Now for the feedback part, each of those arrows feeding in to the top of the register represents a bit in the register that will be XOR’d with next_bit. T\hat is all you need to know about LFSRs for most usese, in fact it should be trivial to implement one using the above information. Here’s our implementation of the above LFSR:
u32 btle_calc_crc(u32 crc_init, u8 *data, int len) {
u32 state = crc_init;
u32 lfsr_mask = 0x5a6000; // 010110100110000000000000
int i, j;
for (i = 0; i < len; ++i) {
u8 cur = data[i];
for (j = 0; j < 8; ++j) {
int next_bit = (state ^ cur) & 1;
cur >>= 1;
state >>= 1;
if (next_bit) {
state |= 1 << 23;
state ^= lfsr_mask;
}
}
}
return state;
}
Optimising the LFSR
As you can see, we run through the inner loop for each bit of data, although we only perform the XOR if we next_bit was set. This is a very small optimisation that makes use of the shift operation filling with 0s and the fact that XOR with 0 would have no effect. Logically this process looks a little like this:
The LFSR split in to a shift and a feedback, or XOR, component. The diagram above shows the two stage LFSR, with the second stage containing the different masks to be XOR’d with the register depending on the state of next_bit. This is a two value look up table holding 24 bits od XOR mask.

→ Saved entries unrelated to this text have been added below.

-- ==== Sys2Proof/Laws/State.lean ====
section
/-! SUPPORT. One lemma per field of State per named update (Sys2Proof/Machine/Ops.lean and APPEND's update), each true
by unfolding the update once, so that no later proof unfolds a record update. -/

namespace Sys2Proof.Machine

@[simp] theorem respond_valid (r : Response) (s : State) : (respond r s).valid = s.valid := rfl
@[simp] theorem respond_fault (r : Response) (s : State) : (respond r s).fault = s.fault := rfl
@[simp] theorem respond_faultKind (r : Response) (s : State) : (respond r s).faultKind = s.faultKind := rfl
@[simp] theorem respond_variant (r : Response) (s : State) : (respond r s).variant = s.variant := rfl
@[simp] theorem respond_seed (r : Response) (s : State) : (respond r s).seed = s.seed := rfl
@[simp] theorem respond_h (r : Response) (s : State) : (respond r s).h = s.h := rfl
@[simp] theorem respond_totalLength (r : Response) (s : State) : (respond r s).totalLength = s.totalLength := rfl
@[simp] theorem respond_carry (r : Response) (s : State) : (respond r s).carry = s.carry := rfl
@[simp] theorem respond_log (r : Response) (s : State) : (respond r s).log = s.log ++ [r] := rfl
@[simp] theorem respond_stream (r : Response) (s : State) : (respond r s).stream = s.stream := rfl

@[simp] theorem raiseFault_valid (r : FaultRecord) (s : State) : (raiseFault r s).valid = s.valid := rfl
@[simp] theorem raiseFault_fault (r : FaultRecord) (s : State) : (raiseFault r s).fault = true := rfl
@[simp] theorem raiseFault_faultKind (r : FaultRecord) (s : State) : (raiseFault r s).faultKind = faultCode (faultKindOf r) := rfl
@[simp] theorem raiseFault_variant (r : FaultRecord) (s : State) : (raiseFault r s).variant = s.variant := rfl
@[simp] theorem raiseFault_seed (r : FaultRecord) (s : State) : (raiseFault r s).seed = s.seed := rfl
@[simp] theorem raiseFault_h (r : FaultRecord) (s : State) : (raiseFault r s).h = s.h := rfl
@[simp] theorem raiseFault_totalLength (r : FaultRecord) (s : State) : (raiseFault r s).totalLength = s.totalLength := rfl
@[simp] theorem raiseFault_carry (r : FaultRecord) (s : State) : (raiseFault r s).carry = s.carry := rfl
@[simp] theorem raiseFault_log (r : FaultRecord) (s : State) : (raiseFault r s).log = s.log ++ [.fault r] := rfl
@[simp] theorem raiseFault_stream (r : FaultRecord) (s : State) : (raiseFault r s).stream = s.stream := rfl

@[simp] theorem createInstance_valid (v : Variant) (seed : W32) (s : State) : (createInstance v seed s).valid = true := rfl
@[simp] theorem createInstance_fault (v : Variant) (seed : W32) (s : State) : (createInstance v seed s).fault = s.fault := rfl
@[simp] theorem createInstance_faultKind (v : Variant) (seed : W32) (s : State) : (createInstance v seed s).faultKind = s.faultKind := rfl
@[simp] theorem createInstance_variant (v : Variant) (seed : W32) (s : State) : (createInstance v seed s).variant = v := rfl
@[simp] theorem createInstance_seed (v : Variant) (seed : W32) (s : State) : (createInstance v seed s).seed = seed := rfl
@[simp] theorem createInstance_h (v : Variant) (seed : W32) (s : State) : (createInstance v seed s).h = initState v seed := rfl
@[simp] theorem createInstance_totalLength (v : Variant) (seed : W32) (s : State) : (createInstance v seed s).totalLength = 0 := rfl
@[simp] theorem createInstance_carry (v : Variant) (seed : W32) (s : State) : (createInstance v seed s).carry = [] := rfl
@[simp] theorem createInstance_log (v : Variant) (seed : W32) (s : State) : (createInstance v seed s).log = s.log := rfl
@[simp] theorem createInstance_stream (v : Variant) (seed : W32) (s : State) : (createInstance v seed s).stream = s.stream := rfl

@[simp] theorem resetInstance_valid (s : State) : (resetInstance s).valid = s.valid := rfl
@[simp] theorem resetInstance_fault (s : State) : (resetInstance s).fault = s.fault := rfl
@[simp] theorem resetInstance_faultKind (s : State) : (resetInstance s).faultKind = s.faultKind := rfl
@[simp] theorem resetInstance_variant (s : State) : (resetInstance s).variant = s.variant := rfl
@[simp] theorem resetInstance_seed (s : State) : (resetInstance s).seed = s.seed := rfl
@[simp] theorem resetInstance_h (s : State) : (resetInstance s).h = initState s.variant s.seed := rfl
@[simp] theorem resetInstance_totalLength (s : State) : (resetInstance s).totalLength = 0 := rfl
@[simp] theorem resetInstance_carry (s : State) : (resetInstance s).carry = [] := rfl
@[simp] theorem resetInstance_log (s : State) : (resetInstance s).log = s.log := rfl
@[simp] theorem resetInstance_stream (s : State) : (resetInstance s).stream = s.stream := rfl

@[simp] theorem withStream_valid (bytes : List Byte) (s : State) : (withStream bytes s).valid = s.valid := rfl
@[simp] theorem withStream_fault (bytes : List Byte) (s : State) : (withStream bytes s).fault = s.fault := rfl
@[simp] theorem withStream_faultKind (bytes : List Byte) (s : State) : (withStream bytes s).faultKind = s.faultKind := rfl
@[simp] theorem withStream_variant (bytes : List Byte) (s : State) : (withStream bytes s).variant = s.variant := rfl
@[simp] theorem withStream_seed (bytes : List Byte) (s : State) : (withStream bytes s).seed = s.seed := rfl
@[simp] theorem withStream_h (bytes : List Byte) (s : State) : (withStream bytes s).h = s.h := rfl
@[simp] theorem withStream_totalLength (bytes : List Byte) (s : State) : (withStream bytes s).totalLength = s.totalLength := rfl
@[simp] theorem withStream_carry (bytes : List Byte) (s : State) : (withStream bytes s).carry = s.carry := rfl
@[simp] theorem withStream_log (bytes : List Byte) (s : State) : (withStream bytes s).log = s.log := rfl
@[simp] theorem withStream_stream (bytes : List Byte) (s : State) : (withStream bytes s).stream = bytes := rfl

@[simp] theorem appendChunk_valid (src : List Byte) (s : State) : (appendChunk src s).valid = s.valid := rfl
@[simp] theorem appendChunk_fault (src : List Byte) (s : State) : (appendChunk src s).fault = s.fault := rfl
@[simp] theorem appendChunk_faultKind (src : List Byte) (s : State) : (appendChunk src s).faultKind = s.faultKind := rfl
@[simp] theorem appendChunk_variant (src : List Byte) (s : State) : (appendChunk src s).variant = s.variant := rfl
@[simp] theorem appendChunk_seed (src : List Byte) (s : State) : (appendChunk src s).seed = s.seed := rfl
@[simp] theorem appendChunk_log (src : List Byte) (s : State) : (appendChunk src s).log = s.log := rfl
@[simp] theorem appendChunk_stream (src : List Byte) (s : State) : (appendChunk src s).stream = s.stream := rfl
@[simp] theorem appendChunk_totalLength (src : List Byte) (s : State) :
    (appendChunk src s).totalLength = s.totalLength + BitVec.ofNat 64 src.length := rfl

@[simp] theorem carryLen_eq (s : State) : carryLen s = s.carry.length := rfl
@[simp] theorem readCarry_eq (s : State) (addr : Nat) : readCarry s addr = s.carry[addr]? := rfl
@[simp] theorem hardwareReset_eq (s : State) : hardwareReset s = withStream s.stream State.reset := rfl

/-- Presenting a stream twice leaves the last one. -/
@[simp] theorem withStream_withStream (a b : List Byte) (s : State) :
    withStream a (withStream b s) = withStream a s := rfl

/-- Presenting the stream that is already there changes nothing. -/
@[simp] theorem withStream_self (s : State) : withStream s.stream s = s := rfl

/-! Presenting a stream commutes with every other update: no command reads the stream. -/

@[simp] theorem respond_withStream (r : Response) (a : List Byte) (s : State) :
    respond r (withStream a s) = withStream a (respond r s) := rfl
@[simp] theorem raiseFault_withStream (r : FaultRecord) (a : List Byte) (s : State) :
    raiseFault r (withStream a s) = withStream a (raiseFault r s) := rfl
@[simp] theorem createInstance_withStream (v : Variant) (seed : W32) (a : List Byte) (s : State) :
    createInstance v seed (withStream a s) = withStream a (createInstance v seed s) := rfl
@[simp] theorem resetInstance_withStream (a : List Byte) (s : State) :
    resetInstance (withStream a s) = withStream a (resetInstance s) := rfl
@[simp] theorem appendChunk_withStream (src a : List Byte) (s : State) :
    appendChunk src (withStream a s) = withStream a (appendChunk src s) := rfl
@[simp] theorem digestOf_withStream (a : List Byte) (s : State) :
    digestOf (withStream a s) = digestOf s := rfl

end Sys2Proof.Machine
end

If we can shift then look up the XOR for one bit, why not more? As long as we shift by the appropriate amount, the XOR result only relies on the incoming data and the state of the register. Even better, there is no feedback in to the lowest byte of the register, so early bits in an incoming byte don’t affect the value of later bits.
Working with Bytes
Taking a byte of input data, we first XOR it with the lowest byte of the register to get next_byte, then we shift the register to the right by a byte and append next_byte. This takes care of the shift.

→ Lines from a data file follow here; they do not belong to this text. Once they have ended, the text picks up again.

/-- The byte below a little-endian tail is the residue modulo 256, the tail the quotient. -/
theorem mod_div_of_byte_add (b : Byte) (v : Nat) :
    (b.toNat + 256 * v) % 2 ^ 8 = b.toNat ∧ (b.toNat + 256 * v) / 2 ^ 8 = v := by
  have hb : b.toNat < 256 := b.isLt
  omega

/-- Settles O6: a header's value is its opcode plus 256 times the value of the bytes after it. -/
theorem headerFields : Obligations.HeaderFields := by
  refine ⟨fun b0 b1 b2 b3 b4 => ⟨le_lt [b0, b1, b2, b3, b4], ?_⟩, fun i hwf => ?_⟩
  · exact mod_div_of_byte_add b0 (le [b1, b2, b3, b4])
  · rw [headerWord_eq hwf]
    exact mod_div_of_byte_add _ _

theorem le_eq_zero_iff (b : List Byte) : le b = 0 ↔ ∀ x ∈ b, x = 0 := by
  induction b with
  | nil => simp
  | cons x xs ih =>
    have hx : x.toNat = 0 ↔ x = 0 := BitVec.toNat_inj (y := 0)
    rw [le_cons, List.forall_mem_cons, ← ih, ← hx]
    omega

/-- `imm32` is zero exactly when its four bytes are. -/
theorem imm32_eq_zero_iff (b1 b2 b3 b4 : Byte) :
    BitVec.ofNat 32 (le [b1, b2, b3, b4]) = 0 ↔ [b1, b2, b3, b4] = [0, 0, 0, 0] := by
  have hlt : le [b1, b2, b3, b4] < 2 ^ 32 := le_lt [b1, b2, b3, b4]
  have hzero : BitVec.ofNat 32 (le [b1, b2, b3, b4]) = 0 ↔ le [b1, b2, b3, b4] = 0 := by
    rw [← BitVec.toNat_inj, BitVec.toNat_ofNat, Nat.mod_eq_of_lt hlt]
    rfl
  rw [hzero, le_eq_zero_iff]
  simp

/-- The rejecting branches of the opcode table: the last one, and HSIZE's with a non-zero immediate (R83, R86). -/
theorem decodeHeader_eq_illegal_iff (op : Byte) (imm : W32) (hdr rest : List Byte) :
    decodeHeader op imm hdr rest = .illegal hdr rest ↔
      op ∉ ([0x10, 0x11, 0x12, 0x20, 0x30, 0x40] : List Byte) ∨ (op = 0x40 ∧ imm ≠ 0) := by
  unfold decodeHeader
  split_ifs <;> simp_all

theorem decode_eq_illegal_iff (b0 b1 b2 b3 b4 : Byte) (rest : List Byte) :
    decode (b0 :: b1 :: b2 :: b3 :: b4 :: rest) = .illegal [b0, b1, b2, b3, b4] rest ↔
      b0 ∉ ([0x10, 0x11, 0x12, 0x20, 0x30, 0x40] : List Byte) ∨
        (b0 = 0x40 ∧ [b1, b2, b3, b4] ≠ [0, 0, 0, 0]) := by
  rw [decode, decodeHeader_eq_illegal_iff, Ne, imm32_eq_zero_iff]

/-- An opcode and its immediate, written as a header, reach the opcode table as they are (R81, R82). -/
theorem decode_header {imm : Nat} (himm : imm < 2 ^ 32) (op : Byte) (rest : List Byte) :
    decode (op :: (bytesOf 4 imm ++ rest)) =
      decodeHeader op (BitVec.ofNat 32 imm) (op :: bytesOf 4 imm) rest := by
  have hle : le (bytesOf 4 imm) = imm := le_bytesOf himm
  exact congrArg (fun v => decodeHeader op (BitVec.ofNat 32 v) (op :: bytesOf 4 imm) rest) hle

/-- Every `dlen` is a legal encoding (R86 c). -/
theorem decode_encode_finalize (dlen : W32) :
    decode (encode (.finalize dlen)) = .command (.finalize dlen) [] := by
  calc decode (encode (.finalize dlen))
      = decodeHeader 0x30 (BitVec.ofNat 32 dlen.toNat) (0x30 :: bytesOf 4 dlen.toNat) [] :=
        decode_header dlen.isLt 0x30 []
    _ = .command (.finalize (BitVec.ofNat 32 dlen.toNat)) [] := rfl
    _ = .command (.finalize dlen) [] := by rw [BitVec.ofNat_toNat, BitVec.setWidth_eq]

end Sys2Proof
end

section
/-! What the engine answers to an illegal header and to a FINALIZE on a live instance (spec/60_exceptions.md R250 to
R252). -/

namespace Sys2Proof.Machine

variable {s : State}

theorem step_of_illegal {hdr rest : List Byte} (hf : s.Running)
    (hd : decode s.stream = .illegal hdr rest) :
    step s = .next (raiseFault (.illegalCommand hdr) (withStream rest s)) := by
  simp [step, hf, hd]

/-- On a live instance only FINALIZE's destination check is left. -/
theorem exec_finalize_of_live (hs : s.Live) (dlen : W32) :
    exec (.finalize dlen) s =
      whenDestLength dlen s (.next (resetInstance (respond (.digest (digestOf s)) s))) := by
  obtain ⟨hf, hv⟩ := hs
  rw [exec, execFinalize, whenRunning_of_running hf, whenInstance_of_valid hv]

/-- Settles O5: the decoder's rejecting branches, and FINALIZE's destination check where it fails. -/
theorem illegalEncodings : Obligations.IllegalEncodings := by
  refine ⟨fun b0 b1 b2 b3 b4 rest => ⟨decode_eq_illegal_iff b0 b1 b2 b3 b4 rest, ?_⟩, ?_⟩
  · intro s hf hstream hillegal
    exact step_of_illegal hf (hstream ▸ (decode_eq_illegal_iff b0 b1 b2 b3 b4 rest).mpr hillegal)
  · intro s dlen hs hdlen
    refine ⟨decode_encode_finalize dlen, ?_⟩
    rw [exec_finalize_of_live hs, whenDestLength, if_neg hdlen]
    rfl

end Sys2Proof.Machine
end

section
/-! The pseudo-commands (spec/30_encoding.md R89, spec/44_lifecycle.md R236, R237). -/

namespace Sys2Proof.Machine

theorem asciiBytes_eq_map {text : List Char} (h : ∀ c ∈ text, c.toNat < 128) :
    asciiBytes text = some (text.map fun c => BitVec.ofNat 8 c.toNat) := by
  induction text with
  | nil => rfl
  | cons c cs ih =>
    obtain ⟨hc, hcs⟩ := List.forall_mem_cons.mp h
    rw [asciiBytes, if_pos hc, ih hcs]
    rfl

/-- The live variant is the one the last INIT names, or the one before where there is none. -/
theorem liveAfter_eq_findSome_reverse (live : Option Variant) (is : List Instr) :
    liveAfter live is = (is.reverse.findSome? variantOfInit).or live := by
  induction is generalizing live with
  | nil => rfl
  | cons i is ih => simp [liveAfter, ih, List.findSome?_append, Option.or_assoc]

/-- Two lines with the same expansion are the same in front of any program. -/
theorem assembleFrom_cons_congr {native64 : Bool} {live : Option Variant} {l m : AsmLine}
    (h : expand native64 live l = expand native64 live m) (rest : List AsmLine) :
    assembleFrom native64 live (l :: rest) = assembleFrom native64 live (m :: rest) := by
  rw [assembleFrom, assembleFrom, h]

theorem finalizeOf_eq (v : Variant) : finalizeOf v = .finalize (if v = .v32 then 4 else 16) := by
  cases v <;> rfl

@[simp] theorem wf_initOf (v : Variant) (seed : W32) : (initOf v seed).wf = true := by
  cases v <;> rfl

@[simp] theorem variantOfInit_initOf (v : Variant) (seed : W32) :
    variantOfInit (initOf v seed) = some v := by
  cases v <;> rfl

/-- A FINALIZE.NEW after commands whose last INIT names `v` stands for `FINALIZE HS(v)` (R236). -/
theorem assembleFrom_finalizeNew {native64 : Bool} {before : List AsmLine} {is : List Instr}
    {v : Variant} (hbefore : assembleFrom native64 none before = some is)
    (hv : is.reverse.findSome? variantOfInit = some v) (after : List AsmLine) :
    assembleFrom native64 none (before ++ .finalizeNew :: after) =
      assembleFrom native64 none (before ++ .command (finalizeOf v) :: after) := by
  have hlive : liveAfter none is = some v := by
    rw [liveAfter_eq_findSome_reverse, hv, Option.some_or]
  have hline : expand native64 (liveAfter none is) .finalizeNew =
      expand native64 (liveAfter none is) (.command (finalizeOf v)) := by
    rw [hlive]
    rfl
  rw [assembleFrom_append, assembleFrom_append, hbefore, Option.bind_some, Option.bind_some,
    assembleFrom_cons_congr hline]

/-- INIT, APPEND, FINALIZE.NEW is the expansion of HASH (R89). -/
theorem assembleFrom_init_append_finalizeNew (native64 : Bool) (live : Option Variant) (v : Variant)
    (seed : W32) {bytes : List Byte} (hbytes : bytes.length < 2 ^ 32) :
    assembleFrom native64 live [.command (initOf v seed), .command (.append bytes), .finalizeNew] =
      some [initOf v seed, .append bytes, finalizeOf v] := by
  have hwf : (Instr.append bytes).wf = true := decide_eq_true hbytes
  have hinit : liveAfter live [initOf v seed] = some v := by
    rw [liveAfter, variantOfInit_initOf]
    rfl
  have happend : liveAfter (some v) [.append bytes] = some v := rfl
  have hfin : (finalizeOf v).wf = true := rfl
  simp [assembleFrom, expand, hwf, hinit, happend, hfin]

/-- On a live instance the FINALIZE of its own variant passes every check (R236). -/
theorem exec_finalizeOf_of_live {s : State} (hs : s.Live) :
    exec (finalizeOf s.variant) s =
      .next (resetInstance (respond (.digest (digestOf s)) s)) := by
  have hdlen : (BitVec.ofNat 32 (hashSize s.variant)).toNat = hashSize s.variant := by
    cases s.variant <;> rfl
  rw [finalizeOf, exec_finalize_of_live hs, whenDestLength, if_pos hdlen]

/-- Settles O59: the expansions as the assembler gives them, FINALIZE.NEW through the live variant before it. -/
theorem pseudoCommandExpansions : Obligations.PseudoCommandExpansions := by
  refine ⟨?appendS, ?finalizeNew, ?program, fun _ _ => ⟨rfl, rfl⟩, fun _ _ _ _ _ => rfl, ?live⟩
  case appendS =>
    intro native64 live text htext
    rw [expand, asciiBytes_eq_map htext]
    rfl
  case finalizeNew =>
    intro native64 before after is v hbefore hv
    rw [← finalizeOf_eq]
    exact assembleFrom_finalizeNew hbefore hv after
  case program =>
    intro native64 live v seed bytes hbytes
    rw [← finalizeOf_eq]
    exact assembleFrom_init_append_finalizeNew native64 live v seed hbytes
  case live =>
    intro s hs
    exact ⟨_, exec_finalizeOf_of_live hs, hs.1⟩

To finish off we need to apply the eight XOR masks based on the content of next_byte. As the register is shifted for each bit, the masks are XOR’d together with each successive mask shifted by one bit, this is shown in the diagram below.

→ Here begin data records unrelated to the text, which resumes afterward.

-- ==== Sys2Proof/Syntax.lean ====
section
/-! DEFINITION. The syntax of the model: one constructor of `Instr` for every row of the table of operations and
events. Instruction rows carry the fields of their words (R100, R127, R344 to R347, R350 to R353); event rows
carry what the outside of the modelled device decides about the event (a packet, a measured delay, ...). -/

namespace Sys2Proof

/-- The fields that every lane word but the clause header carries (R350). -/
structure LaneCtl where
  pneg : Bool
  pidx : BitVec 4
  qneg : Bool
  qidx : BitVec 4
  /-- RUN: lookahead; never changes a result. -/
  look : BitVec 3
  cede : Bool
  free : BitVec 4
  /-- SF: the set-flag, 15 for none. -/
  sf   : BitVec 4
  /-- CH: cache hint (R256). -/
  ch   : BitVec 3
  deriving DecidableEq, Repr

/-- Operand fields and modifier of the formats L-R and L-X (R350, R352, R353). -/
structure LR where
  d    : BitVec 9
  a    : BitVec 9
  b    : BitVec 9
  c    : BitVec 9
  e    : BitVec 9
  modf : BitVec 16
  deriving DecidableEq, Repr

/-- Fields of the format L-I (R352): IM 0 puts imm in place of B, IM 1 in place of C. -/
structure LI where
  d   : BitVec 9
  a   : BitVec 9
  b   : BitVec 9
  im  : BitVec 2
  imm : Word
  deriving DecidableEq, Repr

/-- Fields of the format L-M (R352, R355): a signed byte offset and the memory modifier. -/
structure LM where
  d    : BitVec 9
  a    : BitVec 9
  b    : BitVec 9
  off  : BitVec 18
  modf : BitVec 16
  deriving DecidableEq, Repr

/-- A clause header (R356). -/
structure ClauseHeader where
  lenm1 : BitVec 4
  wait  : BitVec 12
  seta  : BitVec 4
  setb  : BitVec 4
  deriving DecidableEq, Repr

/-- Fields of a collective step word (R127). EV is told by the constructor. -/
structure Step where
  ci  : Bool
  ls  : Bool
  dbl : Bool
  pk  : BitVec 2
  pv  : BitVec 10
  buf : BitVec 8
  cnt : Word
  deriving DecidableEq, Repr

/-- The cause of a start that fails (R172). -/
structure BootFail where
  reason : BitVec 8
  step   : BitVec 8
  unit   : BitVec 8
  detail : DWord
  deriving DecidableEq, Repr

/-- What the hardware decides about one start (R170, R171, R185): its failure, if it fails; the UCIe modules that fail
training, as link (coded as in R182) and module; and the units whose selected image fails verification while the other one
passes. -/
structure Boot where
  fail   : Option BootFail
  downs  : List (Nat × Nat)
  swaps  : List Nat
  deriving DecidableEq, Repr

/-- Whose state an uncorrectable error is in (R184): a context's, a microcontroller's, or no one's. -/
inductive ErrorOwner where
  | context (x : BitVec 8)
  | unit (u : BitVec 8)
  | none
  deriving DecidableEq, Repr

/-- An ECC error (R184): array class, die, whether it was corrected, and whose state an uncorrectable one is in. -/
structure SoftError where
  cls       : BitVec 3
  die       : BitVec 8
  corrected : Bool
  owner     : ErrorOwner
  deriving DecidableEq, Repr

/-- What the far end of a port sends in its training sequence or handshake flits (R41, R42): the groups with
light, whether its TARGET is LIVE, and the topology version of its circuit. -/
structure FarEnd where
  groups : BitVec 4
  live   : Bool
  ver    : BitVec 16
  deriving DecidableEq, Repr

/-- One flit at a receiver (R35 to R38): its 256 bytes; how many of its codewords were uncorrectable, and how many were
corrected; and, for a handshake flit, whose payload the manual does not lay out, what it says. -/
structure FlitArrival where
  bytes : List Byte
  uncorr : Nat
  corrected : Nat
  far   : Option FarEnd
  deriving DecidableEq, Repr

/-- One packet of the electrical packet plane (R58): its header fields, body and trailer, and the number under which it crosses
its link (R57), which stands outside the packet. -/
structure Packet where
  typ  : BitVec 4
  cls  : BitVec 4
  hops : BitVec 8
  src  : BitVec 16
  dst  : BitVec 16
  tver : BitVec 16
  pseq : BitVec 16
  /-- Header byte 1 bits beside HOPS do not exist; bytes 12 to 15 are reserved. -/
  rsv  : BitVec 32
  body : List Byte
  /-- the trailer. -/
  fcs  : Word := 0
  /-- the link's sequence number; none for a packet from this device to itself, which crosses no link (R61). -/
  lseq : Option (BitVec 16) := none
  deriving DecidableEq, Repr

/-- What a link's control stream carries for a class (R57, R494): returned credits, the number of the last packet accepted in
order, and whether the receiver asks for replay from the next one. -/
structure LinkCtl where
  n   : Nat
  ack : BitVec 16
  nak : Bool
  deriving DecidableEq, Repr

/-- The queue pair of a request and its packet sequence number (R178). -/
structure RdmaAt where
  qp  : BitVec 6
  psn : BitVec 24
  deriving DecidableEq, Repr

/-- One crucible program slot: crucible and slot (R122). -/
structure Slot where
  cru  : BitVec 1
  slot : BitVec 4
  deriving DecidableEq, Repr

/-- A wave by its core and wave slot; slot 32 is the core's handler slot (R304). -/
structure WaveRef where
  core : Nat
  slot : Nat
  deriving DecidableEq, Repr

/-- Who waits on a counter that a full marver refused to watch (R157, R135). -/
inductive CounterWaiter where
  | stream (st : BitVec 10)
  | slot (u : Slot)
  deriving DecidableEq, Repr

The final mask is produced by XORing the mask for each bit of next_byte.
The derived mask is specific to the next_byte value of 01101101, so we are able to store it in a table and retrieve it for future use. If we do this for all 256 values of next_byte we can build a full look up table, and use it to calculate the CRC.
The following code implements the CRC using a LUT:
u32 crcgen_lut(u32 crc_init, char *payload, int len)
{
u32 state = crc_init;
int i;
u8 key;
for (i = 0; i < len; ++i) {
key = payload[i] ^ (state & 0xff);
state = (state >> 8) ^ crc_lut[key];
}
return state;
}
The LUT itself consists of 256 32bit values, so is too large to reproduce here, but it can be found on Github.
While it is possible to write code to that builds the LUT from shifted masks for each value of next_byte, it was easier to use the known good implementation of the CRC algorithm given earlier to provide the final state of the register for all one byte payloads and then XOR it with the pre-mask state, as shown below.
The XOR mask for each key is calculated and then stored in the LUT. After looking at the code, Michael Ossmann pointed out that leaving the key byte blank while building the LUT would yield the same result and avoid a pointless shift operation in the final algorithm. It seems that no matter how nerdy you try to be, someone will out-geek you.